А впрочем, папка с документами, описями, протоколами и фотокарточками была совсем тонкой. Кошкин уже успел ее изучить, и о розовом саде в нем упомянули буквально парой слов.

— Протокол осмотра становой пристав сам заполнял или вам поручил? — спросил Кошкин, покуда Антонов услужливо открывал перед ними с Воробьевым калитку.

Кошкин прошел, а Воробьев задержался, начав расчехлять свой фотографический аппарат да прилаживать к нему треногу — видимо, заметил что-то. Кошкин лишь порадовался той инициативе.

— Господин становой пристав своих секретарей привез — они заполняли, ваше благородие. Я лишь сопровождал и рассказывал, что да как. Кухарку барыневу вот потом к нему привел для допросу.

— С Соболевой или родственниками ее приходилось прежде разговаривать? Бывали здесь?

— Нет, ваше благородие. Тихая старушка была, ни звуку. И не жаловалась ни разу. Садок-то заметный у ней, издали видать — вся округа любовалась цветочками, да и я, кажись, пару раз мимо проезжал.
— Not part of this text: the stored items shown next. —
-- ==== Sys2Proof/Laws/Field.lean ====
section
/-!
SUPPORT. What each operation of modular arithmetic computes, as a number: one lemma per operation, and the bounds that make its narrowing
to 256 bits harmless.
-/
namespace Sys2Proof.Machine

theorem modulus_pos (m : Modulus) : 0 < modulus m := by cases m <;> decide

theorem modulus_gt_one (m : Modulus) : 1 < modulus m := by cases m <;> decide

theorem modulus_odd (m : Modulus) : modulus m % 2 = 1 := by cases m <;> decide

theorem modulus_lt_radix (m : Modulus) : modulus m < 2 ^ 256 := by cases m <;> decide

theorem radix_lt_two_moduli (m : Modulus) : 2 ^ 256 < 2 * modulus m := by cases m <;> decide

/-- `radixInv` inverts R (00_scope R9). -/
theorem radixInv_spec (m : Modulus) : 2 ^ 256 * radixInv m % modulus m = 1 := by cases m <;> decide +kernel

/-- A number below a modulus is narrowed to 256 bits without change. -/
theorem toNat_ofNat_of_lt {x : Nat} {m : Modulus} (h : x < modulus m) : (BitVec.ofNat 256 x).toNat = x := by
  rw [BitVec.toNat_ofNat, Nat.mod_eq_of_lt (Nat.lt_trans h (modulus_lt_radix m))]

@[simp] theorem canonical_iff (m : Modulus) (a : Elem) : canonical m a = true ↔ a.toNat < modulus m := by simp [canonical]

theorem mm_toNat (m : Modulus) (a b : Elem) : (mm m a b).toNat = a.toNat * b.toNat * radixInv m % modulus m :=
  toNat_ofNat_of_lt (Nat.mod_lt _ (modulus_pos m))

theorem mm_lt (m : Modulus) (a b : Elem) : (mm m a b).toNat < modulus m := by
  rw [mm_toNat]; exact Nat.mod_lt _ (modulus_pos m)

theorem toMont_toNat (m : Modulus) (a : Elem) : (toMont m a).toNat = a.toNat * 2 ^ 256 % modulus m :=
  toNat_ofNat_of_lt (Nat.mod_lt _ (modulus_pos m))

theorem fromMont_toNat (m : Modulus) (a : Elem) : (fromMont m a).toNat = a.toNat * radixInv m % modulus m :=
  toNat_ofNat_of_lt (Nat.mod_lt _ (modulus_pos m))

theorem addm_toNat {m : Modulus} {a b : Elem} (ha : a.toNat < modulus m) (hb : b.toNat < modulus m) :
    (addm m a b).toNat = (a.toNat + b.toNat) % modulus m := by
  simp only [addm]
  split
  · rw [toNat_ofNat_of_lt (m := m) (by omega), Nat.mod_eq_sub_mod (by omega), Nat.mod_eq_of_lt (by omega)]
  · rw [toNat_ofNat_of_lt (m := m) (by omega), Nat.mod_eq_of_lt (by omega)]

theorem subm_toNat {m : Modulus} {a b : Elem} (ha : a.toNat < modulus m) (hb : b.toNat < modulus m) :
    (subm m a b).toNat = (a.toNat + modulus m - b.toNat) % modulus m := by
  unfold subm
  split
  · rw [toNat_ofNat_of_lt (m := m) (by omega), show a.toNat + modulus m - b.toNat = a.toNat - b.toNat + modulus m by omega,
      Nat.add_mod_right, Nat.mod_eq_of_lt (by omega)]
  · rw [toNat_ofNat_of_lt (m := m) (by omega), Nat.mod_eq_of_lt (by omega)]

theorem halfm_toNat {m : Modulus} {a : Elem} (ha : a.toNat < modulus m) :
    (halfm m a).toNat = if a.toNat % 2 = 1 then (a.toNat + modulus m) / 2 else a.toNat / 2 := by
  unfold halfm
  split <;> exact toNat_ofNat_of_lt (m := m) (by omega)

theorem addm_lt {m : Modulus} {a b : Elem} (ha : a.toNat < modulus m) (hb : b.toNat < modulus m) :
    (addm m a b).toNat < modulus m := by
  rw [addm_toNat ha hb]; exact Nat.mod_lt _ (modulus_pos m)

theorem subm_lt {m : Modulus} {a b : Elem} (ha : a.toNat < modulus m) (hb : b.toNat < modulus m) :
    (subm m a b).toNat < modulus m := by
  rw [subm_toNat ha hb]; exact Nat.mod_lt _ (modulus_pos m)

theorem halfm_lt {m : Modulus} {a : Elem} (ha : a.toNat < modulus m) : (halfm m a).toNat < modulus m := by
  rw [halfm_toNat ha]; split <;> omega

/-- Doubling undoes halving (40_field R91). -/
theorem two_mul_halfm {m : Modulus} {a : Elem} (ha : a.toNat < modulus m) : 2 * (halfm m a).toNat % modulus m = a.toNat := by
  have hodd := modulus_odd m
  rw [halfm_toNat ha]
  split
  · rw [show 2 * ((a.toNat + modulus m) / 2) = a.toNat + modulus m by omega, Nat.add_mod_right, Nat.mod_eq_of_lt ha]
  · rw [show 2 * (a.toNat / 2) = a.toNat by omega, Nat.mod_eq_of_lt ha]

/-- Multiplying a Montgomery product by R gives the plain product (40_field R84). -/
theorem mm_mul_radix (m : Modulus) (a b : Elem) :
    (mm m a b).toNat * 2 ^ 256 % modulus m = a.toNat * b.toNat % modulus m := by
  rw [mm_toNat, Nat.mul_mod, Nat.mod_mod, ← Nat.mul_mod,
    show a.toNat * b.toNat * radixInv m * 2 ^ 256 = a.toNat * b.toNat * (2 ^ 256 * radixInv m) by
      rw [Nat.mul_assoc, Nat.mul_comm (radixInv m)],
    Nat.mul_mod, radixInv_spec, Nat.mul_one, Nat.mod_mod]

/-- `powMod` is modular exponentiation. -/
theorem powMod_eq (a M k e : Nat) (h : e < 16 ^ k) : powMod a M k e = a ^ e % M := by
  induction k generalizing e with
  | zero => obtain rfl : e = 0 := by simpa using h
            rfl
  | succ k ih =>
    have hd : e / 16 < 16 ^ k := by rw [Nat.pow_succ] at h; omega
    rw [powMod, ih _ hd, Nat.mul_mod, ← Nat.pow_mod, ← Nat.mul_mod, ← Nat.pow_mul, ← Nat.pow_add,
      show e / 16 * 16 + e % 16 = e by omega]

theorem minv_toNat (m : Modulus) (a : Elem) :
    (minv m a).toNat = (a.toNat * radixInv m % modulus m) ^ (modulus m - 2) % modulus m * 2 ^ 256 % modulus m := by
  have h2 : modulus m - 2 < 16 ^ 64 := by
    have := modulus_lt_radix m
    rw [show (16 : Nat) ^ 64 = 2 ^ 256 by decide]; omega
  rw [minv, toMont_toNat, fromMont_toNat, powMod_eq _ _ _ _ h2, toNat_ofNat_of_lt (Nat.mod_lt _ (modulus_pos m))]

theorem minv_lt (m : Modulus) (a : Elem) : (minv m a).toNat < modulus m := by
  rw [minv, toMont_toNat]; exact Nat.mod_lt _ (modulus_pos m)

end Sys2Proof.Machine
end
А вовнутрь зайти вот только теперь довелось.

Сад и сейчас, что называется, сохранил следы былой красоты, даже несмотря на сентябрь на календаре. Роз, о которых говорила Александра Соболева, разумеется, уже не было — лишь высохшие да почерневшие стебли с шипами торчали кое-где. Все же больше четырех месяцев прошло с тех пор, как за кустами кто-то ухаживал. Но и их остатки, высаженные когда-то рядком, с большой аккуратностью, подсказывали, что сад был хорош.

Глава 6. Роза

июль 1866

Странно, но Роза совсем не страшилась ни побега своего, ни венчания, состоявшегося поздним вечером, почти украдкой, в маленькой лютеранской церкви на Васильевском острове. Вместо матушкиных объятий и наставлений ее сопутствовали просьбы молодого мужа быть осторожной и поторапливаться; вместо дорогих сердцу гостей — незнакомые лица приятелей Шмуэля с университетских курсов. Роза тогда даже имен их не знала. Вместо обручальных колец — пылкие, горячие поцелуи Шмуэлем кончиков ее пальцев. А еще его признания, будоражащие душу и воображение:

— Я люблю вас, Роза. Люблю безумно и страстно. Клянусь, вы не пожалеете, что сделали свой выбор!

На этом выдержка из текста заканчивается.